Thousands took to the streets in Warsaw to protest the violence in Białystok. A demonstration for tolerance was held in Gdańsk on 23 July 2019, with the slogan "zone free of zones" (Strefa wolna od stref). In Szczecin a demonstration under the slogan of "hate-free zone" (Strefa wolna od nienawiści) took place, and in Łódź left-wing politicians handed out "hate-free zone" stickers. A week after the events, left-wing parties held a protest in Białystok against the violence at the march. In the July 2019 Berlin Pride, marchers organized by Die Linke carried signs in solidarity with Białystok. One marcher carried a banner of the Rainbow Madonna, in solidarity with Elżbieta Podleśna who was arrested in May 2019 for putting up signs of the Madonna.

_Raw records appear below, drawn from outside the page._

-- ==== Sys2Proof/Machine/Walks.lean ====
section
/-! DEFINITION. Walks of the translation units and what waits for them (R99, R148, R162, R167, R172, R175–R180), the windows of
hot-page counting (R201), and the end of a broadcast (R183). -/

namespace Sys2Proof.Machine

/-! ### The end of a walk -/

/-- The status of a copy whose walk's table read failed, or was stopped by Bus Master Enable (R100, R108). -/
def walkStatus : WalkEnd → Nat
  | .aborted => stAborted
  | _ => stHostBus

/-- What one requester does with the result. -/
def walkAnswer (ctx : Nat) (e : WalkEnd) (q : WalkFor) (s : State) : State :=
  match q with
  | .copy r c va write prefetch =>
    if prefetch then s
    else
      match startedOf s r c with
      | none => s
      | some _ =>
        let s := onStarted r c (fun d => { d with walk := false }) s
        (match e with
         | .hit l =>
           descResume r c (if (ringOf s r).mode = 2 then onStarted r c (fun d => { d with leaves := l :: d.leaves }) s else s)
         | .miss => pageMissing r c va write s
         | e => endStarted r c (walkStatus e) 0 s)
  | .ahead r c va => aheadAnswer r c va e s
  | .fetch r =>
    let s := onRing r (fun g => { g with fetching := false }) s
    (match e with
     | .hit _ => s
     | .hostError true => ringError r 2 s
     | .aborted => s
     | _ => ringError r 1 s)
  | .settle r =>
    (match e with
     | .hit _ => hotFlush r s
     | .aborted => s
     | _ => ringError r 3 s)
  | .pin lb => pinResult lb e s
  | .refresh id va => refreshResult id va ctx e s
  | .args l =>
    (match e with
     | .hit _ => argsNext l s
     | .miss => endLaunch l stNotTranslated 0 s
     | e => endLaunch l (walkStatus e) 0 s)

/-- The frond units whose copy engines asked for an ATS result keep it too (R170). -/
def shareAts (w : Walk) (l : Leaf) (s : State) : State :=
  if !w.ats then s
  else updates w.requesters (fun q s => match q with
    | .copy r c _ _ _ => (match startedOf s r c with
      | some d => if pcDie d.engine < 84 then installLeaf (pcDie d.engine) l s else s
      | none => s)
    | _ => s) s

/-- A walk has its result: the leaf is installed, the walk leaves the unit and its requesters go on. A miss, and a leaf that a
discarded walk found, install nothing (R175, R176). -/
def walkFinish (d n : Nat) (e : WalkEnd) (s : State) : State :=
  match tfind (unitOf s d).walks n with
  | none => s
  | some w =>
    let s := onUnit d (fun u => { u with walks := terase u.walks n }) s
    let s := match e with | .hit l => shareAts w l (installLeaf d l s) | _ => s
    updates w.requesters (walkAnswer w.ctx e) s

/-- A walk that has moved on, with its result when it has one. -/
def walkMoved (d n : Nat) (x : State × Option WalkEnd) : State :=
  match x.2 with
  | some e => walkFinish d n e x.1
  | none => x.1

/-- The walker of a unit that a walk holds: the oldest walks have them, the others queue (R175). -/
def hasWalker (s : State) (d n : Nat) : Bool :=
  (((unitOf s d).walks.map Prod.fst).take (walkers d)).contains n

/-- TABLE_WALK (R175). -/
def execTableWalk (unit walk : Nat) (s : State) : Res :=
  if !isDie unit then .next s
  else .next (walkMoved unit walk (walkAdvance (hasWalker s unit walk) 16 unit walk s))

/-- HOTPAGE_WINDOW_END (R201). -/
def execHotpageWindowEnd (port fn context : Nat) (s : State) : Res :=
  if !ringReg port fn then .next s else .next (windowEnd (64 * port + fn) context s)

/-! ### Broadcasts (R183) -/

/-- A module that a PH_STOP names has not answered (R123): the command ends "remote unreachable". The table of operations has no other row
for it (assumption 83). -/
def stopUnanswered (lb : Nat) (s : State) : State :=
  let mine (e : Nat × Nat × List Nat × Nat) : Bool := e.1 == lb && e.2.2.1.any fun k => decide (2 ^ 20 ≤ k)
  if s.res.stops.any mine then
    postWaiting lb 0x0308 eUnreachable [] (onRes (fun r => { r with stops := r.stops.filter fun e => !mine e }) s)
  else s

/-- BROADCAST_ANSWER_TIMEOUT (R183), and the end of the wait for another module's PH_STOP_DONE. -/
def execBroadcastAnswerTimeout (lb : Nat) (s : State) : Res :=
  if 128 ≤ lb then .next s
  else
    let left := (lbOf s lb).waitingFor
    if waitingOn s lb 0x0205 ∧ !left.isEmpty then
      .next (postWaiting lb 0x0205 eUnreachable (pack (left.map u16)) s)
    else .next (stopUnanswered lb s)

end Sys2Proof.Machine
end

Archbishop Tadeusz Wojda, two days after the event, condemned the violence in a brief statement as incompatible with Christianity but also urged believes to pray for "the family and its internal purity".

The Polish Sieci magazine ran a cover story titled "A massive attack on Poland is approaching" in which they blamed the attack on the liberal opposition, saying they were trying to discredit the government.

LGBT campaigners stated that PiS and the Church created a radicalised atmosphere, saying the government incited a "pogrom mood" towards gays.

Responding to the attacks on the Polish LGBT community, the global All Out LGBT+-rights group launched a campaign in Poland. All Out's Director of Programs Mathias Wasik stated: "More recently, we’ve been particularly worried about the escalation of attacks on LGBT+ people in Poland. Right-wing politicians and representatives of the Catholic church have been using the issue for their own political agenda. And their divisive words are being followed up by hateful actions, as we’ve seen during the attacks on the pride march in Białystok".